*Task prompt:* A line containing "(.inl rfl), ?_⟩" appears in the material below. Return exactly every line from the first through that one, and only those.

*Supplied records:*
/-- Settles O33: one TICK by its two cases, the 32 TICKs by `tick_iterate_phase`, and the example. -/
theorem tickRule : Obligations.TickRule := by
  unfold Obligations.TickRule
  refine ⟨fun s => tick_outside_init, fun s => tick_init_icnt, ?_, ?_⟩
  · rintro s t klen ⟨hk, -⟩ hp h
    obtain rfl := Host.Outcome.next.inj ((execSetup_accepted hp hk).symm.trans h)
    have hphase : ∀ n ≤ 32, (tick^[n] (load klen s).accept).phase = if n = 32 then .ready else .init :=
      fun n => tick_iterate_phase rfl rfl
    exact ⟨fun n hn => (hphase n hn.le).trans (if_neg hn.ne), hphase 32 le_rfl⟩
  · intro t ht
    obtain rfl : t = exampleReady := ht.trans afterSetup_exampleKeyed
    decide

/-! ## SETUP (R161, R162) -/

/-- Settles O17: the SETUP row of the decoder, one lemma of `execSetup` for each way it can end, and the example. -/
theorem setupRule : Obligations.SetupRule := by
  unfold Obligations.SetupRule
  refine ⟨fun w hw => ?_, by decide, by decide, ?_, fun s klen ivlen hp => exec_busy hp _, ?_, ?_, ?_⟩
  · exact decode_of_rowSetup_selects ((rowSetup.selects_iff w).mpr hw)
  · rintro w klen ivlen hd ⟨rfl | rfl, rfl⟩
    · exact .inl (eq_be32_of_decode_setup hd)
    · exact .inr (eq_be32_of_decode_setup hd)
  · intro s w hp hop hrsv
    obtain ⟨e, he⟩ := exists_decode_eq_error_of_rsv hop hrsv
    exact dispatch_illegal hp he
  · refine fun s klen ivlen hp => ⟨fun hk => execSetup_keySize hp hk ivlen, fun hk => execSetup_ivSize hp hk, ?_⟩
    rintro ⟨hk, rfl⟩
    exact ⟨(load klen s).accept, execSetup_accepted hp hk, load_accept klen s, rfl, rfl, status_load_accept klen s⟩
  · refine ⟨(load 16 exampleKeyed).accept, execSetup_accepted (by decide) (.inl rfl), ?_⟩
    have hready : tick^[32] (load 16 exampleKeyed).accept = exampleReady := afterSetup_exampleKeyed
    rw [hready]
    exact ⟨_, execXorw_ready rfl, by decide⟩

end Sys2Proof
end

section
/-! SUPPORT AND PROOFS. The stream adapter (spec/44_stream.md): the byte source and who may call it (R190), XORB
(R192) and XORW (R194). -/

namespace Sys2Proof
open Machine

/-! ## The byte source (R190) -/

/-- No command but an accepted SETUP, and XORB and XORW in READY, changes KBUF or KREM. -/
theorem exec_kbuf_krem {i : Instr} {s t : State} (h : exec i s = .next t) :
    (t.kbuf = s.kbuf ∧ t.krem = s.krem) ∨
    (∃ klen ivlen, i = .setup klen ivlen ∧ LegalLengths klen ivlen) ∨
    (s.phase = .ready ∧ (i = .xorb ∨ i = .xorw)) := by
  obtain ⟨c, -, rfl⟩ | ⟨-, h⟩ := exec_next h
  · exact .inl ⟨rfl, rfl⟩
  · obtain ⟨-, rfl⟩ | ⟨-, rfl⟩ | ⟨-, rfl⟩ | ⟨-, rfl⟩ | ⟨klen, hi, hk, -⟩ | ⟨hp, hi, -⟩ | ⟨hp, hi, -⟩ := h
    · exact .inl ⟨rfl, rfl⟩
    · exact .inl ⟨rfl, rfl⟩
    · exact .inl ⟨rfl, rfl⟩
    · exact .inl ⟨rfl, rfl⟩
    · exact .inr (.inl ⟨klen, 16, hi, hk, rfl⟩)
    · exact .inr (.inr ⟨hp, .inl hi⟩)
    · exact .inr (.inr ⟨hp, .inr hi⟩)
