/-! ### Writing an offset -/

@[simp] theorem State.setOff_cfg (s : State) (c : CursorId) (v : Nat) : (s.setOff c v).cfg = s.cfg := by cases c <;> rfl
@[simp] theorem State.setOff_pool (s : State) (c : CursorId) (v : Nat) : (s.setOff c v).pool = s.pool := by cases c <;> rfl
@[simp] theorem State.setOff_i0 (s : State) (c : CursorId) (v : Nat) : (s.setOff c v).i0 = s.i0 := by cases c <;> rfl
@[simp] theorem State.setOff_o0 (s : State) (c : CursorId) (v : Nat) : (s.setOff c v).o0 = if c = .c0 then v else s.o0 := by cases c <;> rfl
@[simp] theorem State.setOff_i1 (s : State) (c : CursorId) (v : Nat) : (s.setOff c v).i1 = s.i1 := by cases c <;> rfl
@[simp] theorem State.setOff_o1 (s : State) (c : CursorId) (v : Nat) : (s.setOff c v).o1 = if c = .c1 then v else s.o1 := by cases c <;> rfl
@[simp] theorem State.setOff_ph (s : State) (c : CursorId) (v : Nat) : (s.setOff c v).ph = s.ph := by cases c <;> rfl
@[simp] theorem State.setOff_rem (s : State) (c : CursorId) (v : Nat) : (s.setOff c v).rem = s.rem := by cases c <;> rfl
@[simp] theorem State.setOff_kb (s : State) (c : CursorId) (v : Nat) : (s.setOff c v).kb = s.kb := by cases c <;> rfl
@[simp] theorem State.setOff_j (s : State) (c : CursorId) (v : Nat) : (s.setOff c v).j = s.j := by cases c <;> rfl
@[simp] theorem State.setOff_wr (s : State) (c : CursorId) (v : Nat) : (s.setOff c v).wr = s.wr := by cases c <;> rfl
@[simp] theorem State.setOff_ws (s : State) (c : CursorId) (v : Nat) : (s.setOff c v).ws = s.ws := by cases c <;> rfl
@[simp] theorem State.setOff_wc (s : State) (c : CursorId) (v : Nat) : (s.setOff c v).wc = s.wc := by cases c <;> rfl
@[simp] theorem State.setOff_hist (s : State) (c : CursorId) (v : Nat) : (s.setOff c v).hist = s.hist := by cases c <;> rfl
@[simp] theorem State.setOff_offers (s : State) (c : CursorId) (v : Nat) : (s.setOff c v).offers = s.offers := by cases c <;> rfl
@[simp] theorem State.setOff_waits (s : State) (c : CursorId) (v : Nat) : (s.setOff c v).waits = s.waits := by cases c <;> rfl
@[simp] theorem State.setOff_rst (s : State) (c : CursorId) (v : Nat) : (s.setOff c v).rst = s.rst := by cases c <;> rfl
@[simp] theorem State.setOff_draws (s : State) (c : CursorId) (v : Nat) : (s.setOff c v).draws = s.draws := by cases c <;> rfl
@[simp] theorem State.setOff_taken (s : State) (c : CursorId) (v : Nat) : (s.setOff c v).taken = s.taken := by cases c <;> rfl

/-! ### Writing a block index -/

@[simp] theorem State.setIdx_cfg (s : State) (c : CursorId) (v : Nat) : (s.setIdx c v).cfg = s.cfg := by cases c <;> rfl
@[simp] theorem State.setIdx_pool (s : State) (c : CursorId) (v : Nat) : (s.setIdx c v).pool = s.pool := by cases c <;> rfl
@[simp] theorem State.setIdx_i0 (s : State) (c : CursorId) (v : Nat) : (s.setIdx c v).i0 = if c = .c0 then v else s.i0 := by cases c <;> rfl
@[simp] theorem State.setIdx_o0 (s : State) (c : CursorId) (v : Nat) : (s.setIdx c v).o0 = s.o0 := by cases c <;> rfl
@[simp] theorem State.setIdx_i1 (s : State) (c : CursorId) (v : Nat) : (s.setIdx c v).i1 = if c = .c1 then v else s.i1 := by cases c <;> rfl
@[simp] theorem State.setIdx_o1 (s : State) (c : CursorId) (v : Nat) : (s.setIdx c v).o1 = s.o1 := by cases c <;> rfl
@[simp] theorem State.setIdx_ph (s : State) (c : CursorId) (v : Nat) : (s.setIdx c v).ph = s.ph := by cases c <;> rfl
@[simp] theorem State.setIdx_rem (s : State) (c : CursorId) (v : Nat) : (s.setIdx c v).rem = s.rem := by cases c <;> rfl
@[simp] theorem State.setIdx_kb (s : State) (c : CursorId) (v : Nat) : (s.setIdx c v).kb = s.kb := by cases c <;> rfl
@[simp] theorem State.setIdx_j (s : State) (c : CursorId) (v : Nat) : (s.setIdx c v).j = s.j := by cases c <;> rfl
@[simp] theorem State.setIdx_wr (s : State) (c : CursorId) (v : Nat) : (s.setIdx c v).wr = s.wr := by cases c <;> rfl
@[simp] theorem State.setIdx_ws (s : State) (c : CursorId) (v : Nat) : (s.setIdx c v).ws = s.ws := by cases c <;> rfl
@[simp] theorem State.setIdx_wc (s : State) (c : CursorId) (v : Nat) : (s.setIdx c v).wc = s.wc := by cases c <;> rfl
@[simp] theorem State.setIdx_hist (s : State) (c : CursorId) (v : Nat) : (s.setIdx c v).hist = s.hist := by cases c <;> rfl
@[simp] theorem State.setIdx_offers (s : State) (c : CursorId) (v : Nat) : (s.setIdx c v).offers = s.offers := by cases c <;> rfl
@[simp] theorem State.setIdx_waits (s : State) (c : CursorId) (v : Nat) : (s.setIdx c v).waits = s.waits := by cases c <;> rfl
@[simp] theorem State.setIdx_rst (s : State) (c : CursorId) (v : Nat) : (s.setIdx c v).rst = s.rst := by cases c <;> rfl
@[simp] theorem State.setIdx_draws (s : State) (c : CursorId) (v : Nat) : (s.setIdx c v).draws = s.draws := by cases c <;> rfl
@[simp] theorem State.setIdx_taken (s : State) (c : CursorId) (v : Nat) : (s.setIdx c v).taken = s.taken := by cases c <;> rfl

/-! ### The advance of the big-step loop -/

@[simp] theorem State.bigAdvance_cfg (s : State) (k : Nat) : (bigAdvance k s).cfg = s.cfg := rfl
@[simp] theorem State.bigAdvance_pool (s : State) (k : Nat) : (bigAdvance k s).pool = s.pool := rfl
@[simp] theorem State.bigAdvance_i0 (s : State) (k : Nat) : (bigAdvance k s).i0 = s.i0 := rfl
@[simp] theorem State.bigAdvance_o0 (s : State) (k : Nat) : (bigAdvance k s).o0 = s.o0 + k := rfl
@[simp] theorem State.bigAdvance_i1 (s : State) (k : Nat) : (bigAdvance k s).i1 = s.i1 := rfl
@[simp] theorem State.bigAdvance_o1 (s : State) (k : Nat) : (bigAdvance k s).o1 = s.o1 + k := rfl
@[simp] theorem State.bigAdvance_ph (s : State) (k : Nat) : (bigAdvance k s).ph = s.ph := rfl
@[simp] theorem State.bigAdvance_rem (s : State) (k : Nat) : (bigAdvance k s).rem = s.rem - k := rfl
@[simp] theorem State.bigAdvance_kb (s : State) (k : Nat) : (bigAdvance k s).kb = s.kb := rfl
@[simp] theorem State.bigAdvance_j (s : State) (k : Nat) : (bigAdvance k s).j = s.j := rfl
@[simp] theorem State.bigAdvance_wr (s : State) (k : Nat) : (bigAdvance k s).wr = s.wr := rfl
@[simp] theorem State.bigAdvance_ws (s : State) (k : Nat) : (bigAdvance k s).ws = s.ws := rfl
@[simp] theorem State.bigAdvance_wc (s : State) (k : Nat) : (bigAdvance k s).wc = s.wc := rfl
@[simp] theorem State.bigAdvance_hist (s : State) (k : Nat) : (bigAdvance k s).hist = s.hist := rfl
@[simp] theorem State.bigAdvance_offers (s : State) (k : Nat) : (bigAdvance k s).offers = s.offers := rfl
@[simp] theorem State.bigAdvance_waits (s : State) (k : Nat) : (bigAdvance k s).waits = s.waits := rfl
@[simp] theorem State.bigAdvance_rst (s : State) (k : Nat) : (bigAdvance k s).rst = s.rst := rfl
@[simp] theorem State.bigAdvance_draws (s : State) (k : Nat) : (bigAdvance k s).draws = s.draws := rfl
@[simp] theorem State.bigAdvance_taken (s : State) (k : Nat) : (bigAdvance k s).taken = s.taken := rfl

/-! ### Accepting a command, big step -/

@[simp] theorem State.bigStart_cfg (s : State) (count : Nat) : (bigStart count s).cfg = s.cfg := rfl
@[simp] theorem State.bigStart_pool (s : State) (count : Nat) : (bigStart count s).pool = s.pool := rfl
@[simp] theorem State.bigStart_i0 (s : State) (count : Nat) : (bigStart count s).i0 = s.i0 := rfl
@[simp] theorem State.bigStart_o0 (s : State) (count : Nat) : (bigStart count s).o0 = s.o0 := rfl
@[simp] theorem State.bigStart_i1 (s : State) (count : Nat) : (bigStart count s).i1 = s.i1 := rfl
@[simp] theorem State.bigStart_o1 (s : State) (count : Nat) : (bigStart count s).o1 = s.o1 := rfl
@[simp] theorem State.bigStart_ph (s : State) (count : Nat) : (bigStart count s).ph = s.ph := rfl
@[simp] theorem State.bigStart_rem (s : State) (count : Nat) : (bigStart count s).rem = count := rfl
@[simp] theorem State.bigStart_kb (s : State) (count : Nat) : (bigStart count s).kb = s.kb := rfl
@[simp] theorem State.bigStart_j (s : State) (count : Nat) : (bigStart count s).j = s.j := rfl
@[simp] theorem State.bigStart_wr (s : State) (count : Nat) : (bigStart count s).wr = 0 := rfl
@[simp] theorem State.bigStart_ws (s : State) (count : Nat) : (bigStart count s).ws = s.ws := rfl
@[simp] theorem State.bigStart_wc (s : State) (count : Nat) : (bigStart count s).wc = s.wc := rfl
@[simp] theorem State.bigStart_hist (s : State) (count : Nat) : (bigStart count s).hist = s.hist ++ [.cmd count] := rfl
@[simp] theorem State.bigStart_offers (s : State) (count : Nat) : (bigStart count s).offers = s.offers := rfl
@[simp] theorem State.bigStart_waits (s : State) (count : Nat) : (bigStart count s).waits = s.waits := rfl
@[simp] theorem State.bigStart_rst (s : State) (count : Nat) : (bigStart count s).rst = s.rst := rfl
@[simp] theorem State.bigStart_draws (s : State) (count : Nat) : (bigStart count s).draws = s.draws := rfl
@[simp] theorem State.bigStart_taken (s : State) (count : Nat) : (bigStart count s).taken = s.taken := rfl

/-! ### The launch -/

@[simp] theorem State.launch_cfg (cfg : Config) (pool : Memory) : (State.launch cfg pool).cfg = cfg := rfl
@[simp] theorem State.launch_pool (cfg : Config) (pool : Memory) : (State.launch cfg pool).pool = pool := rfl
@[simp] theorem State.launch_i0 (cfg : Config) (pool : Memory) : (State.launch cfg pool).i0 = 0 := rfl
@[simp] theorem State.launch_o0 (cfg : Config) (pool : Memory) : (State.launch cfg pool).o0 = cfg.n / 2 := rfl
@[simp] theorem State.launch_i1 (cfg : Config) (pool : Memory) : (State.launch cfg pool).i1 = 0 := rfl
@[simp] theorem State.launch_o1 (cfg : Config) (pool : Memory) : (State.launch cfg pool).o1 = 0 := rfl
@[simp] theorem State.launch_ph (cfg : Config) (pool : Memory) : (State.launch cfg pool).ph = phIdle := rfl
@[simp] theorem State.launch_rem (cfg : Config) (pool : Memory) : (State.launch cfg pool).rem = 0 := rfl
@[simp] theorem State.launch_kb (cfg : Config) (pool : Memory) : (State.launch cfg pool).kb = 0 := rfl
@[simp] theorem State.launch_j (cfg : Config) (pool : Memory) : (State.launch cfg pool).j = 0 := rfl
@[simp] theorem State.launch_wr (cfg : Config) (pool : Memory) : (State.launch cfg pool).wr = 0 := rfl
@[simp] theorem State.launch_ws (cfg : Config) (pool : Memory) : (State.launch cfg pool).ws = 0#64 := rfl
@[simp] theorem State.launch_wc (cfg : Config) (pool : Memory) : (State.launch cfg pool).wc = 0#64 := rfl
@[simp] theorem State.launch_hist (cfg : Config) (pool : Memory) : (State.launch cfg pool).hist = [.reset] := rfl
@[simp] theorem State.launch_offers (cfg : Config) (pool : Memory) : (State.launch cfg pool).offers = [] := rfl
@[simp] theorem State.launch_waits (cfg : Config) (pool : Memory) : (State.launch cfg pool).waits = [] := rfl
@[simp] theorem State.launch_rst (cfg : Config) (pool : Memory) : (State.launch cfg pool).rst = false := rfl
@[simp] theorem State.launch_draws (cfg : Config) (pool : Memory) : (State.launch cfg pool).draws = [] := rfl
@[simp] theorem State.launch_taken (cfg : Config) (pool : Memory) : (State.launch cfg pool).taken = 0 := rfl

*Exercise answer:*
/-- Settles O33: one TICK by its two cases, the 32 TICKs by `tick_iterate_phase`, and the example. -/
theorem tickRule : Obligations.TickRule := by
  unfold Obligations.TickRule
  refine ⟨fun s => tick_outside_init, fun s => tick_init_icnt, ?_, ?_⟩
  · rintro s t klen ⟨hk, -⟩ hp h
    obtain rfl := Host.Outcome.next.inj ((execSetup_accepted hp hk).symm.trans h)
    have hphase : ∀ n ≤ 32, (tick^[n] (load klen s).accept).phase = if n = 32 then .ready else .init :=
      fun n => tick_iterate_phase rfl rfl
    exact ⟨fun n hn => (hphase n hn.le).trans (if_neg hn.ne), hphase 32 le_rfl⟩
  · intro t ht
    obtain rfl : t = exampleReady := ht.trans afterSetup_exampleKeyed
    decide

/-! ## SETUP (R161, R162) -/

/-- Settles O17: the SETUP row of the decoder, one lemma of `execSetup` for each way it can end, and the example. -/
theorem setupRule : Obligations.SetupRule := by
  unfold Obligations.SetupRule
  refine ⟨fun w hw => ?_, by decide, by decide, ?_, fun s klen ivlen hp => exec_busy hp _, ?_, ?_, ?_⟩
  · exact decode_of_rowSetup_selects ((rowSetup.selects_iff w).mpr hw)
  · rintro w klen ivlen hd ⟨rfl | rfl, rfl⟩
    · exact .inl (eq_be32_of_decode_setup hd)
    · exact .inr (eq_be32_of_decode_setup hd)
  · intro s w hp hop hrsv
    obtain ⟨e, he⟩ := exists_decode_eq_error_of_rsv hop hrsv
    exact dispatch_illegal hp he
  · refine fun s klen ivlen hp => ⟨fun hk => execSetup_keySize hp hk ivlen, fun hk => execSetup_ivSize hp hk, ?_⟩
    rintro ⟨hk, rfl⟩
    exact ⟨(load klen s).accept, execSetup_accepted hp hk, load_accept klen s, rfl, rfl, status_load_accept klen s⟩
  · refine ⟨(load 16 exampleKeyed).accept, execSetup_accepted (by decide) (.inl rfl), ?_⟩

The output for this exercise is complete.